In Hammonton the relationship between godparents and godchildren is deep and abiding. Maybe for people of Italian descent, there is that sense that the godparents are genuinely like a second set of parents, with you from baptism and throughout the life of the child.


I never questioned whether Aunt Dottie and Uncle Andy took their roles seriously. They were both deeply committed to their own children and grandchildren.


As I grew up I realized that my godparents had achieved in various roles in Hammonton. Andy was a prominent businessman and a member of town council. Dottie served as chairman of the board of Kessler Memorial Hospital and president of the Ancora Hospital Board of Trustees as well as leadership roles in other local organizations and causes. She won the “Nice Going” Award in 1996 from the Greater Hammonton Chamber of Commerce. It’s one of the highest awards given to any Hammontonian.


And yet, she always seemed to have time to talk if I called her or stopped by the house. She always said she enjoyed “catching up” on what was going on in town each Christmastime I stopped by with the poinsettia, and after she poured me a Coke with ice and put out some snacks, we chatted at her kitchen table.


Now that she’s passed, I think back on those times together and I’m glad we had them.


I’m sorry there won’t be any more of them.


We were a lot alike, which sometimes meant we’d butt heads, in that way family members can do on occasion. I laughed aloud and nodded when I read this line in her obituary last week:


“A forthright and moral woman, you never had to guess what Dottie thought of you: she was quite happy to tell you.”


I was on the business end of that kind of moment more than a few times: Her arched eyebrow over a penetrating gaze with a stern voice telling me exactly how wrong I was. I always pushed back, but guess what? Aunt Dot was usually right.


I think she’s doing fine, now, up there telling Uncle Andy what he should be doing.


How do I know she’s OK? I received a phone call from a friend of mine last Friday—March 11, the day of Aunt Dottie’s funeral—and he said he had something for me. I called him back the next day, March 12, and stopped by to pick it up from him. He said he knew of my love of old Hammonton things. Imagine my surprise when he handed me a gold pin I had never seen before in my life modeled to look like the “new” entrance to Kessler Memorial Hospital, name and all. I looked up and I thought: I guess you’re doing fine, Aunt Dottie.

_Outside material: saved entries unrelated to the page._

theorem Index.x_of_fits {m : Mode} {o : Option Index} (hm : m ≠ .mode64) (h : Index.optionFits m o = true) :
    Index.x o = 0#1 := by
  cases o with
  | none => rfl
  | some i =>
    simp only [Index.optionFits, Index.fits, Bool.and_eq_true] at h
    exact RegNum.fits_hi hm h.2

theorem Rm.xb_of_fits {m : Mode} {rm : Rm} (hm : m ≠ .mode64) (h : rm.fits m = true) :
    rm.fields.x = 0#1 ∧ rm.fields.b = 0#1 := by
  cases rm with
  | reg r => exact ⟨rfl, RegNum.fits_hi hm h⟩
  | mem f =>
    cases f with
    | base r d =>
      simp only [Rm.fits, MemForm.fits, Bool.and_eq_true] at h
      exact ⟨rfl, RegNum.fits_hi hm h.1.1⟩
    | sib r i d =>
      simp only [Rm.fits, MemForm.fits, Bool.and_eq_true] at h
      exact ⟨Index.x_of_fits hm h.1.2, RegNum.fits_hi hm h.1.1⟩
    | sibNoBase i d => exact ⟨Index.x_of_fits hm h, rfl⟩
    | ripRel d => exact ⟨rfl, rfl⟩
    | abs32 d => exact ⟨rfl, rfl⟩

theorem Instr.rx_of_fits {m : Mode} {i : Instr} (h : i.fits m = true) :
    m ≠ .mode64 → i.dst.hi = 0#1 ∧ i.rm.fields.x = 0#1 :=
  fun hm => ⟨RegNum.fits_hi hm (Instr.fits_parts h).1, (Rm.xb_of_fits hm (Instr.fits_parts h).2).1⟩

theorem Instr.storedV_high {m : Mode} {i : Instr} (h : i.fits m = true) : m ≠ .mode64 → i.storedV.getLsbD 3 = true := by
  intro hm
  unfold Instr.storedV
  simp only [Instr.fits, Bool.and_eq_true] at h
  cases hv : i.vvvv with
  | none => rfl
  | some v =>
    rw [hv] at h
    have h8 := h.2
    simp [RegNum.fits, hm] at h8
    have key : ∀ v : BitVec 4, v.toNat < 8 → (~~~v).getLsbD 3 = true := by decide
    exact key v h8

/-- The check of R79 step 5c passes on the encoding of an instruction that fits the mode. -/
theorem Instr.high_bits_ok {m : Mode} {i : Instr} {w l : BitVec 1} {v : BitVec 4} (h : i.fits m = true)
    (hv : m ≠ .mode64 → v.getLsbD 3 = true) :
    (decide (m ≠ .mode64) &&
      (decide ((~~~i.dst.hi ++ ~~~i.rm.fields.x ++ ~~~i.rm.fields.b ++ i.mapField : Byte).extractLsb' 5 1 = 0#1) ||
        decide ((w ++ v ++ l ++ 1#2 : Byte).extractLsb' 6 1 = 0#1))) = false := by
  by_cases hq : m = .mode64
  · simp [hq]
  · rw [p1_B, p2_vHigh, (Rm.xb_of_fits hq (Instr.fits_parts h).2).2]
    have key : ∀ v : BitVec 4, v.getLsbD 3 = true → v.extractLsb' 3 1 = 1#1 := by decide
    rw [key v (hv hq)]
    simp

/-! ### The body of an encoding read back (R57 to R70) -/

/-- The operand row of an instruction (R62). -/
def Instr.row (i : Instr) : Row := if i.imm8.isSome then .rmi else .rvm

theorem Instr.rowOf_encoding (i : Instr) (r x b : BitVec 1) :
    rowOf (~~~r ++ ~~~x ++ ~~~b ++ i.mapField : Byte) i.opcode = some i.row := by
  rw [rowOf, p1_map]
  cases i <;> rfl

theorem Instr.takeImm_encoding (i : Instr) (rest : List Byte) :
    takeImm i.row (i.imm8.toList ++ rest) = some (i.imm8.getD 0) := by
  cases i <;> rfl

theorem Instr.widthOf_encoding (i : Instr) (w : BitVec 1) (v : BitVec 4) :
    widthOf (w ++ v ++ i.width.l ++ 1#2) = i.width := by
  rw [widthOf, p2_L]
  cases i <;> rfl

theorem Instr.build_encoding (i : Instr) :
    buildInstr i.row i.width i.prefixes i.dst (~~~i.storedV) i.rm (i.imm8.getD 0) = i := by
  cases i with
  | var128 p d v m =>
    simp [Instr.row, Instr.imm8, Instr.width, Instr.storedV, Instr.vvvv, Instr.dst, Instr.prefixes, Instr.rm, buildInstr]
  | var256 p d v m =>
    simp [Instr.row, Instr.imm8, Instr.width, Instr.storedV, Instr.vvvv, Instr.dst, Instr.prefixes, Instr.rm, buildInstr]
  | imm128 p d m b => rfl
  | imm256 p d m b => rfl

/-- The bytes after `C4H` of an encoding whose `W` bit and stored `vvvv` are given. -/
def Instr.body (w : BitVec 1) (v : BitVec 4) (i : Instr) (rest : List Byte) : List Byte :=
  (~~~i.dst.hi ++ ~~~i.rm.fields.x ++ ~~~i.rm.fields.b ++ i.mapField : Byte)
    :: (w ++ v ++ i.width.l ++ 1#2 : Byte) :: i.opcode :: (i.rm.fields.md ++ i.dst.low ++ i.rm.fields.rm : Byte)
    :: (i.rm.fields.tail ++ (i.imm8.toList ++ rest))

theorem Instr.encodeWith_append (i : Instr) (w : BitVec 1) (v : BitVec 4) (rest : List Byte) :
    i.encodeWith w v ++ rest = i.prefixes.bytes ++ 0xC4#8 :: i.body w v rest := by
  simp [Instr.encodeWith, Instr.body]

theorem encode_drop_prefixes (i : Instr) (rest : List Byte) :
    (encode i).drop i.prefixes.len ++ rest = 0xC4#8 :: i.body 0#1 i.storedV rest := by
  rw [encode, Instr.encodeWith]
  simp only [List.append_assoc]
  rw [← Prefixes.bytes_length, List.drop_left']
  · simp [Instr.body]
  · rfl

/-- What R79 steps 3 to 5 make of the body of an encoding, after any prefixes: the judgement on the fields encoded. -/
theorem decodeVex_body {m : Mode} (a : Scan) {i : Instr} (w : BitVec 1) (v : BitVec 4) (rest : List Byte)
    (hrm : i.rm.fits m = true) (hm : m ≠ .mode16) (h1 : m ≠ .mode64 → i.dst.hi = 0#1 ∧ i.rm.fields.x = 0#1) :
    decodeVex m a (i.body w v rest)
      = judge m a (~~~i.dst.hi ++ ~~~i.rm.fields.x ++ ~~~i.rm.fields.b ++ i.mapField : Byte)
          (w ++ v ++ i.width.l ++ 1#2 : Byte) i.row (a.count + 3 + 1 + 1 + i.rm.extraLen + i.immLen)
          (buildInstr i.row i.width ⟨a.seg, a.addr67⟩ i.dst (~~~v) i.rm (i.imm8.getD 0)) := by
  have hc : (decide (m ≠ .mode64) && decide (~~~i.dst.hi ++ ~~~i.rm.fields.x ≠ 3#2)) = false := by
    by_cases hq : m = .mode64
    · simp [hq]
    · obtain ⟨e1, e2⟩ := h1 hq
      rw [e1, e2]
      simp
  rw [Instr.body, decodeVex, p1_RX, if_neg (by simpa using hc), i.rowOf_encoding]
  simp only [p2_pp, ne_eq, not_true, if_false, hm]
  rw [decodeOperands, p1_X, p1_B, not_not1, not_not1, takeRm_fields _ _ _ hrm]
  simp only [i.takeImm_encoding, p1_R, mid_of_2_3_3, p2_v, not_not1, hi_low, i.widthOf_encoding]
  congr 2
  cases i <;> rfl

/-- The judgement that decoding an encoding reaches (R79). -/
theorem decode_encodeWith {m : Mode} {i : Instr} (w : BitVec 1) (v : BitVec 4) (rest : List Byte)
    (hrm : i.rm.fits m = true) (hm : m ≠ .mode16) (h1 : m ≠ .mode64 → i.dst.hi = 0#1 ∧ i.rm.fields.x = 0#1) :
    decode m (i.encodeWith w v ++ rest)
      = judge m (Scan.of i.prefixes) (~~~i.dst.hi ++ ~~~i.rm.fields.x ++ ~~~i.rm.fields.b ++ i.mapField : Byte)
          (w ++ v ++ i.width.l ++ 1#2 : Byte) i.row i.ilen
          (buildInstr i.row i.width i.prefixes i.dst (~~~v) i.rm (i.imm8.getD 0)) := by
  rw [Instr.encodeWith_append, decode, scan_start_prefixes _ (notPrefix_C4 m)]
  simp only [if_true]
  rw [decodeVex_body _ w v rest hrm hm h1]
  rfl

end Sys2Proof
end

Maybe it was a coincidence. But how do you explain the fact that, a few hours later in the day on March 12, when I was standing in my customary spot in Annata Wine Bar on Bellevue Avenue awaiting some takeout for dinner, a woman sent by my niece’s mother Jeanene brought my 5-year-old niece Ella by to see me because “she wanted to say hello to her uncle.”


You see, Ella’s my goddaughter.


It’s my turn now.


Aunt Dottie always had a way of making her points stick.



Gabriel J. Donio is the publisher of The Hammonton Gazette.